Yeah, personally for the price of a martin cage I could go to home depot, get a large cement mixing tray, some hardware cloth, zipties and a soldering Iron, and make a much larger cage, and with some paint and good craftsman ship it might even look the same. Personally I think homemade cages are the best way to go, you have more control over the size of it and it can be cheaper. You can get a large plastic tub, or large cement mixing tray (its about $13 dollars at home depot, its 2 feet by 3 feet by 8 inches tall, so good sized, but like all plastic things its a tad bit smaller on the inside, but not by much I think, you could always get clips so the wire part sits on top of it instead of in it) and get some hardware cloth or wire shelves and use those to make the levels and cage walls. you can make a grotto out of an old bookcase or TV stand, you can find cheap ones off craigslist, or you can get some wood to make your own (most book cases aren't deep enough). you'll have to get some varnish to make sure that urine won't soak through it. though critter nations or ferret nations are a good cage from what I've heard, so are some super pet cages (though they have plastic bottoms so be aware of that, and some have 1 inch bar spacing, and you'll have to cover the levels with something since urine pools on plastic, making bumble foot more likely) you might even be able to find a large flight cage for parrots on craigslist and modify it with wooden levels, or other stuff. I've seen a few people do it. Large dog crates (there's this one at petsmart that is like $240 but it can hold 24 rats according to the cage cal.) can be covered with hardware cloth, and have make shift levels put in them to make a nice large cage. For $200 you can buy or make a lot of different cages.


----------



## Jaguar (Nov 15, 2009)

I have a Martins R-680 and it is my favorite cage to date, even over the Ferret/Critter nation cages. It is extremely lightweight, easy to clean, and very durable. It's over 2 yrs old and still looks like brand new.
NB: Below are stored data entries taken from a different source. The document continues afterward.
theorem lvdtSlot_exp {d : ILCMap} {s t : State} (h : lvdtSlot d s = .ok t) :
    t.exp = s.exp.put .hm d.dataIndex (s.slotCount d.dataIndex) := by
  unfold lvdtSlot at h
  unfold State.slotCount
  split at h
  · rename_i hclock
    obtain ⟨u, hu, h⟩ := bind_eq_ok.mp h
    obtain ⟨ws, -, rfl⟩ := frameCmd_placed hu
    cases h
    rw [if_pos hclock]
    rfl
  · rename_i hclock
    rw [if_neg hclock]
    split at h
    · obtain ⟨u, hu, h⟩ := bind_eq_ok.mp h
      obtain ⟨-, rfl⟩ := emit_eq_ok.mp hu
      cases h
      rfl
    · cases h

theorem pollFrame_exp {i : Subnet} {d : ILCMap} {s t : State} (h : pollFrame i d s = .ok t) :
    t.exp = s.exp.put .fa d.dataIndex (s.baseOf .fa d.dataIndex + 1) := by
  obtain ⟨u, hu, h⟩ := bind_eq_ok.mp h
  obtain ⟨ws, -, rfl⟩ := frameCmd_placed hu
  cases h
  rfl

theorem restorePolled_exp_congr {i : Subnet} {s t : State} (hdata : t.sub[i].pollData = s.sub[i].pollData)
    (hexp : t.exp = s.exp) (hbase : t.base = s.base) : (restorePolled i t).exp = (restorePolled i s).exp := by
  unfold restorePolled State.setExp State.baseOf
  rw [hdata, hbase]
  cases s.sub[i].pollData <;> simp [hexp]

theorem mem_fa_of_nextTarget {T : Topology} {s : State} {i : Subnet} {d : ILCMap} (h : nextTarget s T i = some d) :
    d ∈ T[i].fa :=
  (List.mem_filter.mp (List.mem_of_getElem? h)).1

/-- Everything the round-robin rewrite can do to the table and the targets: nothing where no frame stands, else the previous
target's count is restored and the new one's set. -/
theorem updatePoll_account {T : Topology} {i : Subnet} {s t : State} (h : updatePoll T i s = .ok t) :
    t = s ∨ ∃ d ∈ T[i].fa, (∀ j : Subnet, t.sub[j].pollData = if j = i then some d.dataIndex else s.sub[j].pollData)
      ∧ t.exp = (restorePolled i s).exp.put .fa d.dataIndex (s.baseOf .fa d.dataIndex + 1) := by
  cases hoff : s.sub[i].pollOffset with
  | none =>
    unfold updatePoll at h
    rw [hoff] at h
    cases h
    exact .inl rfl
  | some o =>
    by_cases hne : s.enabled T .fa i = []
    · unfold updatePoll at h
      rw [hoff] at h
      obtain ⟨next, hnext, -⟩ := bind_eq_ok.mp h
      rw [hne] at hnext
      exact nomatch hnext
    · obtain ⟨d, hd⟩ := Option.isSome_iff_exists.mp (nextTarget_isSome hne)
      rw [updatePoll_some hoff hne hd] at h
      refine .inr ⟨d, mem_fa_of_nextTarget hd, fun j => ?_, ?_⟩
      · rw [pollFrame_sub h]
        by_cases hj : j = i
        · subst hj
          rw [State.modSub_sub_self, if_pos rfl]
        · rw [State.modSub_sub_of_ne _ _ hj, if_neg hj, restorePolled_sub, seek_sub, State.modSub_sub_of_ne s _ hj]
      · have hrestored := restorePolled_exp_congr (i := i)
          (t := seek o (s.modSub i fun r => { r with rr := nextCursor s T i })) (s := s) (by rw [seek_sub, State.modSub_sub_self])
          rfl rfl
        rw [pollFrame_exp h, hrestored, baseOf_congr (s := s) (by simp)]

/-! ## Force actuators -/

theorem isPolled_iff {s : State} {j : Nat} : isPolled s j = true ↔ ∃ i : Subnet, s.sub[i].pollData = some j := by
  simp only [isPolled, List.any_eq_true, decide_eq_true_eq]
  exact ⟨fun ⟨i, _, h⟩ => ⟨i, h⟩, fun ⟨i, h⟩ => ⟨i, mem_subnets i, h⟩⟩

/-- With distinct indices, devices of one class with the same index are on the same subnet. -/
theorem DistinctIndices.subnet_eq {T : Topology} (h : DistinctIndices T) {k : DeviceClass} {i j : Subnet} {d e : ILCMap}
    (hd : d ∈ T[i].devices k) (he : e ∈ T[j].devices k) (hde : d.dataIndex = e.dataIndex) : i = j := by
  have hnodup := h k
  rw [List.map_flatMap, List.nodup_flatMap] at hnodup
  have _ : Std.Symm (Function.onFun List.Disjoint fun i : Subnet => (T[i].devices k).map (·.dataIndex)) :=
    ⟨fun _ _ hij => hij.symm⟩
  by_contra hij
  exact hnodup.2.forall (mem_subnets i) (mem_subnets j) hij (List.mem_map_of_mem hd) (hde ▸ List.mem_map_of_mem he)

/-- The table's entries for force actuators: the base count, one more for a round-robin target. -/
def FaAccount (s : State) : Prop :=
  ∀ j, j < s.cfg.nFA → s.expOf .fa j = s.baseOf .fa j + if isPolled s j then 1 else 0

/-- What is in the account of the force actuators is in the account of a state that agrees on it. -/
theorem FaAccount.congr {s t : State} (h : FaAccount s) (hcfg : t.cfg = s.cfg) (hbase : t.base = s.base)
    (hdata : ∀ i : Subnet, t.sub[i].pollData = s.sub[i].pollData)
    (hexp : ∀ j, j < s.cfg.nFA → t.expOf .fa j = s.expOf .fa j) : FaAccount t := by
  intro j hj
  rw [hcfg] at hj
  have hpolled : isPolled t j = isPolled s j := by simp only [isPolled, hdata]
  rw [hexp j hj, h j hj, hpolled, State.baseOf, State.baseOf, hbase]

theorem PollKnown.congr {T : Topology} {s t : State} (h : PollKnown T s)
    (hdata : ∀ i : Subnet, t.sub[i].pollData = s.sub[i].pollData) : PollKnown T t := fun i p hp =>
  h i p (hdata i ▸ hp)

theorem restorePolled_exp_length (i : Subnet) (s : State) (k : DeviceClass) :
    ((restorePolled i s).exp.bank k).length = (s.exp.bank k).length := by
  unfold restorePolled
  split
  · exact Banks.bank_put_length _ _ _ _ _
  · rfl

theorem restorePolled_expOf {i : Subnet} {s : State} {j : Nat} (hj : j < (s.exp.bank .fa).length) :
    (restorePolled i s).expOf .fa j = if s.sub[i].pollData = some j then s.baseOf .fa j else s.expOf .fa j := by
  unfold restorePolled
  cases hdata : s.sub[i].pollData with
  | none => rfl
  | some p =>
    rw [expOf_of_put (t := s.setExp .fa p (s.baseOf .fa p)) (s := s) (k := .fa) (i := p) rfl hj]
    by_cases hp : j = p
    · subst hp
      simp
    · rw [if_neg fun h => hp h.2, if_neg fun h => hp (Option.some.inj h).symm]

/-- The round-robin rewrite keeps the account: the previous target is no other subnet's, and goes back to its base count. -/
theorem updatePoll_faAccount {T : Topology} {i : Subnet} {s t : State} (hdistinct : DistinctIndices T) (hsized : BanksSized s)
    (hknown : PollKnown T s) (hs : FaAccount s) (h : updatePoll T i s = .ok t) : FaAccount t ∧ PollKnown T t := by
  have hmoves := updatePoll_moves h
  have hcfg := hmoves.kept.cfg
  have hbase := hmoves.update_keeps.1
  rcases updatePoll_account h with rfl | ⟨d, hd, hdata, hexp⟩
  · exact ⟨hs, hknown⟩
  refine ⟨fun j hj => ?account, fun m p hp => ?known⟩
  case known =>
    rw [hdata m] at hp
    split at hp
    · cases hp
      subst m
      exact ⟨d, hd, rfl⟩
    · exact hknown m p hp
  case account =>
    rw [hcfg] at hj
    have hlen : j < (s.exp.bank .fa).length := (hsized .fa).1 ▸ hj
    rw [expOf_of_put hexp (by rwa [restorePolled_exp_length]), baseOf_congr hbase, restorePolled_expOf hlen]
    by_cases hjd : j = d.dataIndex
    · subst hjd
      have hpolled : isPolled t d.dataIndex = true := isPolled_iff.mpr ⟨i, by rw [hdata, if_pos rfl]⟩
      rw [if_pos ⟨rfl, rfl⟩, hpolled]
      rfl
    rw [if_neg fun h => hjd h.2]
    by_cases hold : s.sub[i].pollData = some j
    · have hnot : ¬ isPolled t j = true := by
        intro hpolled
        obtain ⟨m, hm⟩ := isPolled_iff.mp hpolled
        rw [hdata m] at hm
        split at hm
        · exact hjd (Option.some.inj hm).symm
        · rename_i hmi
          obtain ⟨e, he, rfl⟩ := hknown m j hm
          obtain ⟨e', he', hee'⟩ := hknown i _ hold
          exact hmi (hdistinct.subnet_eq (k := .fa) he he' hee'.symm)
      rw [if_pos hold, if_neg hnot]
      exact (BitVec.add_zero _).symm
    · have hsame : isPolled t j = isPolled s j := by
        rw [Bool.eq_iff_iff, isPolled_iff, isPolled_iff]
        refine exists_congr fun m => ?_
        rw [hdata m]
        split
        · subst m
          exact iff_of_false (fun h => hjd (Option.some.inj h).symm) hold
        · rfl
      rw [if_neg hold, hs j hj, hsame]

/-! ## Monitors -/

/-- Some device of the list has this `DataIndex`. -/
def hasIndex (ds : List ILCMap) (j : Nat) : Bool := ds.any fun d => decide (d.dataIndex = j)

theorem hasIndex_iff {ds : List ILCMap} {j : Nat} : hasIndex ds j = true ↔ ∃ d ∈ ds, d.dataIndex = j := by
  simp only [hasIndex, List.any_eq_true, decide_eq_true_eq]

theorem hasSlot_iff {s : State} {j : Nat} : hasSlot s j = true ↔ ∃ i : Subnet, hasIndex s.sub[i].hmSched j = true := by
  simp only [hasSlot, List.any_eq_true (l := subnets)]
  exact ⟨fun ⟨i, _, h⟩ => ⟨i, h⟩, fun ⟨i, h⟩ => ⟨i, mem_subnets i, h⟩⟩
Yes, the shelves and ramps are grids. However, there's no real evidence that walking on bars causes bumblefoot or feet sores. It's still good practice to cover them, but since the solid bottom of the cage is where they spend most of their time, I don't cover my shelves any more. I used to sew liners with ribbons on the ends to tie to the bars. That worked very well to secure them.

And you do not have to use bedding in a Martins at all. The way the cage base sits in the pan actually makes it very easy to secure a large liner in the bottom.

Here's some pics of mine


----------



## elliriyanna (Jul 27, 2011)

That's the exact one I have for my fosters and can't stand it ... to each their own You need to find what works best for you we can only give options


----------



## Siringo (May 7, 2012)

Another vote for the single unit CN~


----------



## cagedbirdsinging (May 28, 2012)

elliriyanna said:


> That's the exact one I have for my fosters and can't stand it ... to each their own You need to find what works best for you we can only give options


How much do you want for it?! ;D


----------



## Mrm911 (Jul 6, 2012)

The ruud cage or skyscraper(powder coated) of the martins cages or Critter Nation double. I really don't want to make my own, since I don't really have the tools for it. How do you put fleece liners? I currently am using carefresh bedding


----------



## elliriyanna (Jul 27, 2011)

you cant use fleece liners in your cage ... I would try cell sorb its what the rescue uses and what I will be using it can carry mites like most beddings though so be sure you can freeze it


----------



## Mrm911 (Jul 6, 2012)

Where do you get cell sorb? Does she order it online?


----------



## elliriyanna (Jul 27, 2011)

no you can get it from feed stores ... newtown feed and supply can order it in


----------



## Mrm911 (Jul 6, 2012)

Well I am moving soon so it will have to easily found like in a pet store


----------